Sixteen years as a priest in France may have prepared Monsignor Joseph-Bruno Guigues for the theological issues he faced as the first Bishop of Bytown, but they almost certainly did not prepare him for the physical and organizational challenges he would be required to meet. When he was consecrated in 1848, the Diocese of Ottawa contained 40,000 Catholics. This flock was spread out over much of what is today Eastern Ontario; as mentioned in the previous post, Guigues might be expected to travel 320 kilometres away to Temiscaming and his missionaries might need to reach as far as James Bay. Furthermore, Guigues didn’t even have a formal seat of office for the first five years of his posting, until Notre Dame was completed; to add insult to injury, the hot water heating system was not installed until two years after his death.
Despite the many issues he faced, however, Guigues made his mark. During his 26 years in office (from his ordination until his death in 1874), Guigues founded Catholic schools across his diocese, including the College of Bytown (today the University of Ottawa and St. Pauls University), and erected 43 other parishes and missions across the region. Upon his death, Guigues received a large funeral attended by most local notables; flags flew at half-mast across the city. Today, he is remembered by a statue on one side of Notre Dame Basilica and by a street named in his honour on the other.

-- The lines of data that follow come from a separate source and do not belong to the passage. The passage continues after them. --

/-! ### Instruction words (R327) -/

/-- `CLASS`. -/
def wClass (w : Nat) : Nat := bitsAt w 61 3
/-- The operation code of a word's class. -/
def wOp (w : Nat) : Nat := if wClass w = 0 then bitsAt w 49 6 else bitsAt w 56 5
/-- `VD`. -/
def wVd (w : Nat) : Nat := bitsAt w 43 6
/-- `VA`. -/
def wVa (w : Nat) : Nat := bitsAt w 37 6
/-- `VB`. -/
def wVb (w : Nat) : Nat := bitsAt w 31 6
/-- `MOD`. -/
def wMod (w : Nat) : Bool := bitAt w 30
/-- `MSTAGE`. -/
def wMstage (w : Nat) : Nat := bitsAt w 58 3
/-- `CSTAGE`. -/
def wCstage (w : Nat) : Nat := bitsAt w 55 3
/-- Destination, tested or receiving address register: bits [55:52]. -/
def wDst (w : Nat) : Nat := bitsAt w 52 4
/-- Source address register: bits [51:48]. -/
def wSrc (w : Nat) : Nat := bitsAt w 48 4
/-- Immediate, count, target or increment: bits [31:0]. -/
def wImm (w : Nat) : Nat := bitsAt w 0 32
/-- Window: bits [51:50]. -/
def wWin (w : Nat) : Nat := bitsAt w 50 2
/-- Ring: bits [43:32]. -/
def wRing (w : Nat) : Nat := bitsAt w 32 12
/-- Sync object of a SIG: bits [44:32]. -/
def wObj (w : Nat) : Nat := bitsAt w 32 13
/-- `BODY` of a LOOP. -/
def wBody (w : Nat) : Nat := bitsAt w 32 12
/-- The counter of a LOOP. -/
def wLc (w : Nat) : Nat := bitsAt w 54 2
/-- S of a LOOP. -/
def wStages (w : Nat) : Nat := bitsAt w 50 3 + 1
/-- `ROT` of a LOOP. -/
def wRot (w : Nat) : Nat := bitsAt w 47 3

/-- A move field (R327). -/
structure Move where
  en : Bool
  store : Bool
  v : Nat
  a : Nat
  mode : Nat
  bcast : Bool
deriving DecidableEq, Repr

/-- The move field of 15 bits. -/
def moveOf (x : Nat) : Move := ⟨bitAt x 14, bitAt x 13, bitsAt x 7 6, bitsAt x 4 3, bitsAt x 1 3, bitAt x 0⟩
/-- The X move. -/
def wX (w : Nat) : Move := moveOf (bitsAt w 15 15)
/-- The Y move. -/
def wY (w : Nat) : Move := moveOf (bitsAt w 0 15)

/-- Registers of a rotating region (R332). -/
def rotSize (c : Nat) : Nat := match c with | 0 => 0 | 1 => 8 | 2 => 16 | 3 => 32 | _ => 64

/-- Whether a class has the operation code. -/
def knownOp (w : Nat) : Bool :=
  match wClass w with
  | 0 => wOp w ≤ 0x0E || (0x10 ≤ wOp w && wOp w ≤ 0x13) || (0x18 ≤ wOp w && wOp w ≤ 0x1D)
  | 1 => 1 ≤ wOp w && wOp w ≤ 6
  | 2 => wOp w ≤ 5
  | 3 => 1 ≤ wOp w && wOp w ≤ 5
  | _ => false

/-- The vector registers that a compute operation writes, as named. -/
def computeDst (w : Nat) : List Nat :=
  match wOp w with
  | 0x00 => []
  | 0x11 => []
  | 0x06 => [wVd w, wVd w + 1]
  | _ => [wVd w]

/-- Whether an enabled move has a reserved mode or a broadcast store. -/
def moveBad (m : Move) : Bool := m.en && (m.mode == 7 || (m.store && m.bcast))
/-- Whether a move loads one of the registers. -/
def loadsOne (m : Move) (vs : List Nat) : Bool := m.en && !m.store && vs.contains m.v

/-- The innermost loop with `STAGES` > 1 (R333). -/
def stagedLoop (i : Inst) : Option LoopSt := i.loops.find? fun l => 1 < l.stages

/-- Whether a word at instruction `pc` faults with `SC_ILLEGAL` (R327, R328, R330, R332). -/
def illegal (i : Inst) (w : Nat) : Bool :=
  !knownOp w ||
    match wClass w with
    | 0 =>
      moveBad (wX w) || moveBad (wY w) || ((wMstage w != 0 || wCstage w != 0) && (stagedLoop i).isNone)
        || loadsOne (wX w) (computeDst w) || loadsOne (wY w) (computeDst w) || (wOp w == 0x06 && wVd w == 63)
    | 2 =>
      match wOp w with
      | 1 =>
        5 ≤ wRot w || 4 ≤ i.loops.length || i.loops.any (fun l => l.lc == wLc w)
          || (wRot w != 0 && i.loops.any fun l => l.rot != 0)
          || (match i.loops with | l :: _ => decide (l.last < i.pc + wBody w) | [] => false)
      | 2 => branchOut i w
      | 3 => branchOut i w
      | 4 => branchOut i w
      | _ => false
    | 3 => wOp w == 5 && wImm w == 0
    | _ => false
where
  /-- A branch from inside a body to a target outside it. -/
  branchOut (i : Inst) (w : Nat) : Bool :=
    match i.loops with
    | l :: _ => decide (wImm w < l.first) || decide (l.last < wImm w)
    | [] => false

/-! ### Loops (R330 to R333) -/

/-- Runs of a loop's body. -/
def loopRuns (l : LoopSt) : Nat := l.count + l.stages - 1

/-- The innermost loop's body has run to its end: it begins again, at 3 cycles where the body is not in the loop cache, or its
runs have expired (R331 to R333). -/
def bodyEnd (i : Inst) : Inst :=
  match i.loops with
  | [] => i
  | l :: t =>
    let i := { i with loops := { l with run := l.run + 1 } :: t, lc := lmod i.lc l.lc fun c => c - 1 }
    if l.run + 1 < loopRuns l then
      { i with pc := l.first, cycles := i.cycles + (if i.cached = some l.first then 0 else 3),
               rrb := if l.rot = 0 then i.rrb else (i.rrb + l.rot - 1) % l.rot }
    else { i with pc := l.last + 1 }

/-- The instance moved past instruction `e`, which may end a body. -/
def passed (i : Inst) (e : Nat) : Inst :=
  match i.loops with
  | l :: _ => if l.last = e then bodyEnd i else { i with pc := e + 1 }
  | [] => { i with pc := e + 1 }

/-- Whether the innermost loop's runs have expired. -/
def loopOver (i : Inst) : Bool :=
  match i.loops with
  | l :: _ => loopRuns l ≤ l.run
  | [] => false

/-- An expired loop ends: RRB returns to 0 (R332); the body around it may end there too. -/
def loopExit (i : Inst) : Inst :=
  match i.loops with
  | [] => i
  | l :: t => passed { i with loops := t, rrb := if l.rot = 0 then i.rrb else 0 } l.last

/-- Every expired loop ended. -/
def flushLoops : Nat → Inst → Inst
  | 0, i => i
  | n + 1, i => if loopOver i then flushLoops n (loopExit i) else i

/-- The physical register that an instruction names as Vn (R332). -/
def phys (i : Inst) (n : Nat) : Nat :=
  match i.loops.find? fun l => l.rot != 0 with
  | some l => let b := 64 - l.rot; if b ≤ n then b + (n - b + i.rrb) % l.rot else n
  | none => n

In the years following the death of Guigues there have been other notable Archbishops (for Guigues was both the first and last Bishop of Bytown; his successors were the Archbishops of Ottawa). Joseph Thomas Duhamel, his successor and the first Archbishop, presided over the separation of the Diocese into smaller components, only some of which remain under the jurisdiction of Ottawa today, and remained as Archbishop until his death from a heart attack in 1909. Marie-Joseph Lemieux, Archbishop from 1953-1966, had previously been a priest in Japan and Haiti, and would go on to run St. Peters in Rome. The current Archbishop, Terrence Prendergast (and also the first whose name is not French in origin), has taught theology for most of his career at locations as diverse as the University of Toronto, Jerusalem, and Halifax; he was also the Archbishop of Halifax prior to assuming his current role in 2007. The posting is a distinguished one in a distinguished location; when visiting Notre Dame today, keep in mind the individuals who have made it what it is. I hope you all enjoyed this post, and have a wonderful day.
1 Ottawa Citizen. “Roman Catholic archdiocese turns 100.” May 5, 1986.
2 Ottawa Citizen. “Roman Catholic archdiocese turns 100.” May 5, 1986.
3 Taylor, C.J. Manuscript Report Number 268: Some Early Ottawa Buildings. Ottawa: Parks Canada Historical Research Section, 1975. 353.
4 Ottawa Citizen. “Roman Catholic archdiocese turns 100.” May 5, 1986.
5 Ottawa Citizen. “Roman Catholic archdiocese turns 100.” May 5, 1986.
6 Ottawa Citizen. “Roman Catholic archdiocese turns 100.” May 5, 1986.
7 Montreal Gazette. “Mgr. Duhamel Dead: Archbishop of Ottawa Dies Suddenly at Casselman.” June 7, 1909.
8 Ottawa Citizen. “Roman Catholic archdiocese turns 100.” May 5, 1986.
9 Archdiocese of Ottawa. “Office of the Archbishop.” Last modified 2007.